Stored data:

/---

-- ==== Sys2Proof/Machine/Regroup.lean ====
section
/-! DEFINITION. Regrouping: split, refill, join and lanes over the continuation pool (R82 to R90). -/

namespace Sys2Proof.Machine

/-- The pool region of the slot's launch (R71, R82). -/
def Ctx.poolBase (c : Ctx) : Option Nat := ((c.d.core c.h).roleRegion c.s.lk 2).map rgnBase

/-- The live entries of a launch's pool. -/
def Core.poolOf (c : Core) (lk : Nat) : List PoolEnt := c.pool.filter (fun e => e.lk == lk)

/-- The oldest entry of a target for a launch and a kind. -/
def Core.oldest (c : Core) (lk : Nat) (tgt : W64) (k : Kind) : Option PoolEnt :=
  let es := (c.poolOf lk).filter (fun e => e.tgt == tgt && e.kind == k)
  es.find? (fun e => es.all (fun x => decide (e.order ≤ x.order)))

/-- The columns of an entry written into one lane, and its task bound there. -/
def Slot.fillLane (s : Slot) (c : Core) (base l : Nat) (e : PoolEnt) : Slot :=
  let s := (List.range e.n).foldl (fun s j =>
    s.setV (e.vlo + j) (maskV (1#16 <<< l) false (s.V (e.vlo + j)) (ofLanes (fun _ => c.word (base + 64 * e.idx + 4 * j))))) s
  { s with laneSet := s.laneSet ||| (1#16 <<< l), tasks := if e.task == 0#32 then s.tasks else s.tasks.put l e.task }

/-- The register-file entries to which poisoned words of a pool entry go (R363). -/
def Slot.fillPoison (s : Slot) (c : Core) (base : Nat) (e : PoolEnt) : List Nat :=
  ((List.range e.n).filter (fun j => c.lsPoison.contains ((base + 64 * e.idx + 4 * j) / 4))).map (fun j => s.winBase + (e.vlo + j))

/-- The empty lanes of a slot filled from the entries of a target, ascending: the core, the slot, the lanes filled. Poison goes with the
words (R363). -/
def fillLanes (base : Nat) (tgt : W64) : List Nat → Core × Slot × BitVec 16 → Core × Slot × BitVec 16
  | [], x => x
  | l :: r, (c, s, f) =>
    match c.oldest s.lk tgt s.kind with
    | none => (c, s, f)
    | some e => fillLanes base tgt r ({ c with pool := c.pool.erase e, rfPoison := c.rfPoison ++ s.fillPoison c base e }, s.fillLane c base l e, f ||| (1#16 <<< l))

/-- Refill of slot n of a core from a target (R85). -/
def Dev.fill (d : Dev) (h n base : Nat) (tgt : W64) : Dev × BitVec 16 :=
  let s := d.slot h n
  let r := fillLanes base tgt (lanesOf (~~~s.laneSet)) (d.core h, s, 0#16)
  let d := (d.updCore h (fun _ => r.1)).setSlot h n r.2.1
  (if r.2.2 = 0#16 then d else d.wake h (fun _ _ w => w == .pool), r.2.2)

/-- The entries of a target that a number of lanes would take, the oldest first. -/
def Core.takes (c : Core) (lk : Nat) (tgt : W64) (k : Kind) (lanes : Nat) : List PoolEnt :=
  (((c.poolOf lk).filter (fun e => e.tgt == tgt && e.kind == k)).foldl (fun acc e =>
    acc.takeWhile (fun x => decide (x.order ≤ e.order)) ++ e :: acc.dropWhile (fun x => decide (x.order ≤ e.order))) []).take lanes

/-- The vector registers that a refill from a target will write: those of the entries it takes (R85). -/
def Ctx.refillRegs (c : Ctx) (tgt : W64) : List RegUse :=
  ((c.d.core c.h).takes c.s.lk tgt c.s.kind (popcount (~~~c.s.laneSet))).flatMap (fun e => (List.range e.n).map (fun j => wvn (e.vlo + j)))

/-- A slot waiting in a join at a target. -/
def joinsAt (lk : Nat) (k : Kind) (tgt : W64) (e : Nat × Slot) : Bool :=
  match e.2.st with
  | .waiting (.join t _) => t == tgt && e.2.lk == lk && e.2.kind == k
  | _ => false

/-- Deliver(tgt) (R86): waiting joins are filled, the longest-waiting first; those then covered become READY. -/
def Dev.deliverTo (d : Dev) (h base lk : Nat) (k : Kind) (tgt : W64) : Dev :=
  let ws := (d.core h).slots.ents.filter (joinsAt lk k tgt)
  let asc := ws.foldl (fun acc e => acc.takeWhile (fun x => decide (x.2.readyAt ≤ e.2.readyAt)) ++ e ::
    acc.dropWhile (fun x => decide (x.2.readyAt ≤ e.2.readyAt))) []
  asc.foldl (fun d e =>
    let d := (d.fill h e.1 base tgt).1
    let s := d.slot h e.1
    match s.st with
    | .waiting (.join _ m) => if s.laneSet &&& m = m then d.ready h e.1 else d
    | _ => d) d

/-- split (R84). Of the free entries the lowest indices are taken, in lane order (DESIGN CHOICE, log 65: R84 names no order). -/
def execSplit (km : KReg) (d : VReg) (n : BitVec 7) (imm : W32) : State → Host.Outcome State Fault Refusal :=
  thread ⟨[d.toNat], if n = 0#7 then [] else [d.toNat + n.toNat - 1], (List.range n.toNat).map (fun j => rvn (d.toNat + j)) ++ [rk km],
      none, .all, false⟩ (fun c =>
    let tgt := branchTarget c.s.pc imm
    match c.poolBase with
    | none => c.faultAt 0x04 2 tgt
    | some base =>
      let set := c.s.K km.toNat &&& c.s.laneSet
      if set = 0#16 then .done c.d else
      let k := c.d.core c.h
      if k.unrestoredIn base (base + 65536) then .skip c.d else
      let mine := k.poolOf c.s.lk
      let free := (List.range 1024).filter (fun i => !mine.any (fun e => e.idx == i))
      let tgts := (mine.map (·.tgt)).dedup
      if free.length < popcount set || (!tgts.contains tgt && decide (64 ≤ tgts.length)) then .wait c.d .pool
      else
        let ls := (lanesOf set).zip free
        let ents : List PoolEnt := ls.map (fun x =>
          ⟨x.2, c.s.lk, tgt, d.toNat, n.toNat, c.s.kind, (c.s.tasks.find? x.1).getD 0#32, c.d.count + x.1⟩)
        let k := ls.foldl (fun k x => k.putWords (base + 64 * x.2)
          ((List.range 16).map (fun j => if j < n.toNat then lane (c.s.V (d.toNat + j)) x.1 else 0#32))) k
        let s := { c.s with laneSet := c.s.laneSet &&& ~~~set, tasks := ⟨c.s.tasks.ents.filter (fun e => !set.getLsbD e.1)⟩ }
        let dv := ({ c.d.updCore c.h (fun _ => { k with pool := k.pool ++ ents }) with count := c.d.count + 16 }).setSlot c.h c.n s
        .done (dv.deliverTo c.h base c.s.lk c.s.kind tgt))

/-- refill (R85). -/
def execRefill (d : KReg) (imm : W32) : State → Host.Outcome State Fault Refusal :=
  thread (useA [wk d]) (fun c =>
    let tgt := branchTarget c.s.pc imm
    match c.poolBase with
    | none => c.faultAt 0x04 2 tgt
    | some base =>
      match c.gate (useA (c.refillRegs tgt)) with
      | some r => r
      | none =>
        if (c.d.core c.h).unrestoredIn base (base + 65536) then .skip c.d else
        let r := c.d.fill c.h c.n base tgt
        .done (r.1.updSlot c.h c.n (fun s => s.setK d.toNat r.2)))

/-- join (R86). -/
def execJoin (a : KReg) : State → Host.Outcome State Fault Refusal :=
  thread (useA [rk a]) (fun c =>
    match c.poolBase with
    | none => c.faultAt 0x04 2 c.s.pc
    | some base =>
      if c.s.ops.any (fun o => !o.vd.isEmpty) || (c.d.core c.h).unrestoredIn base (base + 65536) then .skip c.d else
      match (c.refillRegs c.s.pc).findSome? c.s.blockOf with
      | some (.unrestored g) => .skip (c.d.later 1 (.granuleRefill c.h c.n g))
      | some _ => .skip c.d
      | none =>
        let d := (c.d.fill c.h c.n base c.s.pc).1
        let m := c.s.K a.toNat
        if (d.slot c.h c.n).laneSet &&& m = m then .done d else .wait d (.join c.s.pc m))

/-- lanes (R87). -/
def execLanes (d : KReg) : State → Host.Outcome State Fault Refusal :=
  regForm (useA [wk d]) (fun s => s.setK d.toNat s.laneSet)

end Sys2Proof.Machine
end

\---

◆ **Task item**: Output, and output only, the lines from the one containing "match c.gate (useA" through the last line of the data above.

◆ **Exercise answer**:
      match c.gate (useA (c.refillRegs tgt)) with
      | some r => r
      | none =>
        if (c.d.core c.h).unrestoredIn base (base + 65536) then .skip c.d else
        let r := c.d.fill c.h c.n base tgt
        .done (r.1.updSlot c.h c.n (fun s => s.setK d.toNat r.2)))

/-- join (R86). -/
def execJoin (a : KReg) : State → Host.Outcome State Fault Refusal :=
  thread (useA [rk a]) (fun c =>
    match c.poolBase with
    | none => c.faultAt 0x04 2 c.s.pc
    | some base =>
      if c.s.ops.any (fun o => !o.vd.isEmpty) || (c.d.core c.h).unrestoredIn base (base + 65536) then .skip c.d else
      match (c.refillRegs c.s.pc).findSome? c.s.blockOf with
      | some (.unrestored g) => .skip (c.d.later 1 (.granuleRefill c.h c.n g))
      | some _ => .skip c.d
      | none =>
        let d := (c.d.fill c.h c.n base c.s.pc).1
        let m := c.s.K a.toNat
        if (d.slot c.h c.n).laneSet &&& m = m then .done d else .wait d (.join c.s.pc m))

/-- lanes (R87). -/
def execLanes (d : KReg) : State → Host.Outcome State Fault Refusal :=
  regForm (useA [wk d]) (fun s => s.setK d.toNat s.laneSet)

end Sys2Proof.Machine
end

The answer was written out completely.